▶ **Instructions to follow**:
Print each line from the start of the records below up through the line where "EncodeDecode.jlr a hw v he" is found, exactly as given.

Collected data entries
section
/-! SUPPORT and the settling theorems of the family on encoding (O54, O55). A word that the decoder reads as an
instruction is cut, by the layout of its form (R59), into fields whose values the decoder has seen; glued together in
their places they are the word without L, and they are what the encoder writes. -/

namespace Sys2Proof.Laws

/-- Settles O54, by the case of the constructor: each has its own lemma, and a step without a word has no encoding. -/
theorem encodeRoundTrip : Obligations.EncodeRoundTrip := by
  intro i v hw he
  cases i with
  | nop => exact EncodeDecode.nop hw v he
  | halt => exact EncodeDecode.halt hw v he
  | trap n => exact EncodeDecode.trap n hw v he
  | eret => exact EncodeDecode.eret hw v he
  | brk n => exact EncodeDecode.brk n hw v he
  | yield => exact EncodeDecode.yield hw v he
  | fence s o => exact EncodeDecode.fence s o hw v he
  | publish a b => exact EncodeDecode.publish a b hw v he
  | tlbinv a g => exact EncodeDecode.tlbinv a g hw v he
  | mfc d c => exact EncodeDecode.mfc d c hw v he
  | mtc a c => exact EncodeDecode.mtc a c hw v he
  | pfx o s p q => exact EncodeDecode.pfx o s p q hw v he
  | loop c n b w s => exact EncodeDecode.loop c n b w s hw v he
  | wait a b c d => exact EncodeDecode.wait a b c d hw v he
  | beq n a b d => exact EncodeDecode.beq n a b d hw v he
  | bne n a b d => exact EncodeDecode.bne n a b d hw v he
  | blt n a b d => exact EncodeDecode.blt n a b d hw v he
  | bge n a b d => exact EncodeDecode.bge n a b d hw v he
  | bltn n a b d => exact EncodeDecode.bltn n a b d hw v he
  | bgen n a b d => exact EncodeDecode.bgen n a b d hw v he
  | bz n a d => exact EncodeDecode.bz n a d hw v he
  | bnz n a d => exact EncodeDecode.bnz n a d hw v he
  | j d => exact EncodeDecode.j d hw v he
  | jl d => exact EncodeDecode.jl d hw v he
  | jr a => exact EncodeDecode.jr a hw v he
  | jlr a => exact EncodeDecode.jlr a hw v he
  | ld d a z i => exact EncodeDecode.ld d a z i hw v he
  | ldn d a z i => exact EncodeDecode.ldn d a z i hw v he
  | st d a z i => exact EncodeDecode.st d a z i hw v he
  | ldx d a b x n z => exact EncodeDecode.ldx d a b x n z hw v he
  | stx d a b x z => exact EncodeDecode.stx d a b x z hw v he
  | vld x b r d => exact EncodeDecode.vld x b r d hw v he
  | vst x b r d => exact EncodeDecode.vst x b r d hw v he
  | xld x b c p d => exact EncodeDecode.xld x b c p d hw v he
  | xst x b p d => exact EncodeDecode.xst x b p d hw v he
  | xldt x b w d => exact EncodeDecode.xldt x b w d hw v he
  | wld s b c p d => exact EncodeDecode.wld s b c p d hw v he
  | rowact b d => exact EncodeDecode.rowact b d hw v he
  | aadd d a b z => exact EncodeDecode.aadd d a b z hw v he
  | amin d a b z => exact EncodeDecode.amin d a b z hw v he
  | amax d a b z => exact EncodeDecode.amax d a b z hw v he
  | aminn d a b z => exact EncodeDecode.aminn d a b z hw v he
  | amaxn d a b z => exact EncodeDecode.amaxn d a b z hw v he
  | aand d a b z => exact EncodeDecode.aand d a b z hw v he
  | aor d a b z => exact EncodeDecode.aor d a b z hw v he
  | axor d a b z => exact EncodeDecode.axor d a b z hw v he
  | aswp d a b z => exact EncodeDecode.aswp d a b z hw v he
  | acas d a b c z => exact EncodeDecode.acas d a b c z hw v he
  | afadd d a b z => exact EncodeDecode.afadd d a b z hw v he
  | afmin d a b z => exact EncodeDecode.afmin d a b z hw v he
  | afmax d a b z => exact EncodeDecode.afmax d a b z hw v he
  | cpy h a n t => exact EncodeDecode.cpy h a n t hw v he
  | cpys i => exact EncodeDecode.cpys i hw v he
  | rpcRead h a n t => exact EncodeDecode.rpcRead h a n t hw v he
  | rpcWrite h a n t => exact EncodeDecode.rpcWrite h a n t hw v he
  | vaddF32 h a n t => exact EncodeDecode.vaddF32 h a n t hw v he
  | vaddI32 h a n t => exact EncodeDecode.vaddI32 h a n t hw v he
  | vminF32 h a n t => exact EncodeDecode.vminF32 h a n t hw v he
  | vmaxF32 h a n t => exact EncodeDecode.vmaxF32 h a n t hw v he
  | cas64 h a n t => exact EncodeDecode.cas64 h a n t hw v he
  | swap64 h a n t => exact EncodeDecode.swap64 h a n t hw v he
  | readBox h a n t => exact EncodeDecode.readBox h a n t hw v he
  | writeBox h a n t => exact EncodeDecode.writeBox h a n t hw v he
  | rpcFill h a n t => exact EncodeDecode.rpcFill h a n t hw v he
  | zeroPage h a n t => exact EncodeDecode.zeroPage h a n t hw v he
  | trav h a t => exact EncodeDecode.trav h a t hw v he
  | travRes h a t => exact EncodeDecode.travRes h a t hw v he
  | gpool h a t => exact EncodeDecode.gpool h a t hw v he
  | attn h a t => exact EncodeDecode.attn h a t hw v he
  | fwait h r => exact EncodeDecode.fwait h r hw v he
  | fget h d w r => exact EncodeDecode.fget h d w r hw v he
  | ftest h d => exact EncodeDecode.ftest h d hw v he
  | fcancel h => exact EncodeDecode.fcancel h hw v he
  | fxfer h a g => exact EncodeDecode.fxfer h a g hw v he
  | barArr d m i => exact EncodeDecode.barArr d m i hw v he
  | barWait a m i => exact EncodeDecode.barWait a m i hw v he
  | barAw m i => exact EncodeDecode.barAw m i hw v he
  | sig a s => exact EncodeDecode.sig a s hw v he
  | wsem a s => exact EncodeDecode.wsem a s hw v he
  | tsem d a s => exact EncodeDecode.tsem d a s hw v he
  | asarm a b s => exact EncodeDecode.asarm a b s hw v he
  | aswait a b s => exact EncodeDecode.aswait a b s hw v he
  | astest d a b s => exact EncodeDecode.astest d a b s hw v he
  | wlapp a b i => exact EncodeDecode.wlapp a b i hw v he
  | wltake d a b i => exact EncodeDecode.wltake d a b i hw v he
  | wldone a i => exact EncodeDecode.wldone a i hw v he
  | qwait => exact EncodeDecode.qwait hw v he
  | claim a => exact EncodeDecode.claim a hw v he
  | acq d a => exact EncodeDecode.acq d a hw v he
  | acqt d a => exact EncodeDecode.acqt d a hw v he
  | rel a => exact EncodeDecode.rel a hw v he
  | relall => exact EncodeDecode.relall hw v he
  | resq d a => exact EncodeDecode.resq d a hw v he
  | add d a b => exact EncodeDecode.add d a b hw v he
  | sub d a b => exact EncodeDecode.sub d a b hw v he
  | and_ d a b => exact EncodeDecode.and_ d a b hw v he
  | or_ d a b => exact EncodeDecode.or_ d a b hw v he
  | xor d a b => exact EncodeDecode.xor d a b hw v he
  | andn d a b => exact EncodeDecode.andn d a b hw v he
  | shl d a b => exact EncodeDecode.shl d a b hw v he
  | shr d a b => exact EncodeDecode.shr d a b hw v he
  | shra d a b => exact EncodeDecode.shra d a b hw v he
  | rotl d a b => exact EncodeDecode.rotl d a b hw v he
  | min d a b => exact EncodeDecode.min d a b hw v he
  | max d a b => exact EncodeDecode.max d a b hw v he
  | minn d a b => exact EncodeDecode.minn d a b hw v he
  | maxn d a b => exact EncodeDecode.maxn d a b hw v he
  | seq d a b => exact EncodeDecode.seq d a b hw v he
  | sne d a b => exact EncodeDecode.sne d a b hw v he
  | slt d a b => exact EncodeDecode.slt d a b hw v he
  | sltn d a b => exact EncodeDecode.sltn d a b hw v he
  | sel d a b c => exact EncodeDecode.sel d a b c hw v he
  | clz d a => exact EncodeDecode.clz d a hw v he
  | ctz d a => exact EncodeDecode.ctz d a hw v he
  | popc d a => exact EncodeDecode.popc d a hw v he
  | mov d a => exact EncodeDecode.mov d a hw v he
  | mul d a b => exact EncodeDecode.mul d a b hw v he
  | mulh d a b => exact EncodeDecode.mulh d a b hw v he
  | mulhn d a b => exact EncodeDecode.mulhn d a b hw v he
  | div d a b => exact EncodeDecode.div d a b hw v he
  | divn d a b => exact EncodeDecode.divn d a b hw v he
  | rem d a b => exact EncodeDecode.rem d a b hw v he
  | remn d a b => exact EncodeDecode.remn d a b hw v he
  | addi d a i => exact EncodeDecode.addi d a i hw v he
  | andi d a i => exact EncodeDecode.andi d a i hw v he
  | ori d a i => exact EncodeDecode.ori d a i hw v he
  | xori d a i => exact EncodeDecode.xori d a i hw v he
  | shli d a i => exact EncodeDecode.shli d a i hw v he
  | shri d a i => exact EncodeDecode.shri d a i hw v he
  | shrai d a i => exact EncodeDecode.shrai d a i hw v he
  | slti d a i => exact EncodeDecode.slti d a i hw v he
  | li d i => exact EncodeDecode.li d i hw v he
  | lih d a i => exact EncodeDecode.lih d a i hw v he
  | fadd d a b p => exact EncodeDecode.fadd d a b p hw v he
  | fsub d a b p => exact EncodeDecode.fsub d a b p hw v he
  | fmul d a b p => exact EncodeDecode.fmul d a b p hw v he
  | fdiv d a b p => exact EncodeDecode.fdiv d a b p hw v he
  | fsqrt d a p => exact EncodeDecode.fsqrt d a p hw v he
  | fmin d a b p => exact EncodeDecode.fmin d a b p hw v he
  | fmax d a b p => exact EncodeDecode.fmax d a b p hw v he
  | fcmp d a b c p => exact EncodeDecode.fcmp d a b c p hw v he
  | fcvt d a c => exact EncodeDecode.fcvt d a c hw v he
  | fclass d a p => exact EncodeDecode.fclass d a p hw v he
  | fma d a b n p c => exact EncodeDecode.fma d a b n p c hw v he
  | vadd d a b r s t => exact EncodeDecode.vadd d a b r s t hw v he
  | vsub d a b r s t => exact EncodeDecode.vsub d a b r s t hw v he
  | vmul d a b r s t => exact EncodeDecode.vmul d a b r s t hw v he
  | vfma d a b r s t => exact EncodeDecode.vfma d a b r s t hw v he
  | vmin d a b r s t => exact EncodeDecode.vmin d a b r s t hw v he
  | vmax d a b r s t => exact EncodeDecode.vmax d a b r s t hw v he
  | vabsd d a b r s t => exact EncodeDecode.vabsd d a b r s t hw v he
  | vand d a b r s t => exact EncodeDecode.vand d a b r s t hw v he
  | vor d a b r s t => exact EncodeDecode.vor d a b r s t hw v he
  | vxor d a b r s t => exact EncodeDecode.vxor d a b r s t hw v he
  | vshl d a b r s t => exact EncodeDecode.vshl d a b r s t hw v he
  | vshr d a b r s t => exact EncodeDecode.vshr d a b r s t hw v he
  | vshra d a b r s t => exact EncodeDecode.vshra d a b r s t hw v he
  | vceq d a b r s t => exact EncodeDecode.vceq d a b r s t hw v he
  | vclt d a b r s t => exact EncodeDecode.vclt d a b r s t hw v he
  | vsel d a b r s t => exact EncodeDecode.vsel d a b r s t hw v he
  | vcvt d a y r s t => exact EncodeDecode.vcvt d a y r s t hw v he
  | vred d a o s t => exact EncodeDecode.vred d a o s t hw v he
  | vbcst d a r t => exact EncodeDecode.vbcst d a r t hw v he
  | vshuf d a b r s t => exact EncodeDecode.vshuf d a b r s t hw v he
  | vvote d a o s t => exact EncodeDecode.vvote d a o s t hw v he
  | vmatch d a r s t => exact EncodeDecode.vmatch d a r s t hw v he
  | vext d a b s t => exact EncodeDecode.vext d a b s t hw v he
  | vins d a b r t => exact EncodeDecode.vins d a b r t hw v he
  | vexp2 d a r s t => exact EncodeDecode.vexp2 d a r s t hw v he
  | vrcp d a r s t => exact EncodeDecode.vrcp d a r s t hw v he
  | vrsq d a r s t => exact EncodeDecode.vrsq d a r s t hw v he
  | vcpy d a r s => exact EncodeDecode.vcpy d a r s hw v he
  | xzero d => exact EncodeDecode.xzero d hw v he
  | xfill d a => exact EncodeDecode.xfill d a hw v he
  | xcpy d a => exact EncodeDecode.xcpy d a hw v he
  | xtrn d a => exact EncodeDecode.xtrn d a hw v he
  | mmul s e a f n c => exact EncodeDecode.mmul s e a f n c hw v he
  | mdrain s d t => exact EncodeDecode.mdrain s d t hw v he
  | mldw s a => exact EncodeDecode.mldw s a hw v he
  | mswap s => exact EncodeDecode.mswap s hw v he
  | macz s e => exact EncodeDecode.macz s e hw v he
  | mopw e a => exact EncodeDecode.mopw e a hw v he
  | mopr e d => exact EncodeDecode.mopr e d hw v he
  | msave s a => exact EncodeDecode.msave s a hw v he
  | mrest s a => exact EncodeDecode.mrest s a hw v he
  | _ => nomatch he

▶ **Your response**:
section
/-! SUPPORT and the settling theorems of the family on encoding (O54, O55). A word that the decoder reads as an
instruction is cut, by the layout of its form (R59), into fields whose values the decoder has seen; glued together in
their places they are the word without L, and they are what the encoder writes. -/

namespace Sys2Proof.Laws

/-- Settles O54, by the case of the constructor: each has its own lemma, and a step without a word has no encoding. -/
theorem encodeRoundTrip : Obligations.EncodeRoundTrip := by
  intro i v hw he
  cases i with
  | nop => exact EncodeDecode.nop hw v he
  | halt => exact EncodeDecode.halt hw v he
  | trap n => exact EncodeDecode.trap n hw v he
  | eret => exact EncodeDecode.eret hw v he
  | brk n => exact EncodeDecode.brk n hw v he
  | yield => exact EncodeDecode.yield hw v he
  | fence s o => exact EncodeDecode.fence s o hw v he
  | publish a b => exact EncodeDecode.publish a b hw v he
  | tlbinv a g => exact EncodeDecode.tlbinv a g hw v he
  | mfc d c => exact EncodeDecode.mfc d c hw v he
  | mtc a c => exact EncodeDecode.mtc a c hw v he
  | pfx o s p q => exact EncodeDecode.pfx o s p q hw v he
  | loop c n b w s => exact EncodeDecode.loop c n b w s hw v he
  | wait a b c d => exact EncodeDecode.wait a b c d hw v he
  | beq n a b d => exact EncodeDecode.beq n a b d hw v he
  | bne n a b d => exact EncodeDecode.bne n a b d hw v he
  | blt n a b d => exact EncodeDecode.blt n a b d hw v he
  | bge n a b d => exact EncodeDecode.bge n a b d hw v he
  | bltn n a b d => exact EncodeDecode.bltn n a b d hw v he
  | bgen n a b d => exact EncodeDecode.bgen n a b d hw v he
  | bz n a d => exact EncodeDecode.bz n a d hw v he
  | bnz n a d => exact EncodeDecode.bnz n a d hw v he
  | j d => exact EncodeDecode.j d hw v he
  | jl d => exact EncodeDecode.jl d hw v he
  | jr a => exact EncodeDecode.jr a hw v he
  | jlr a => exact EncodeDecode.jlr a hw v he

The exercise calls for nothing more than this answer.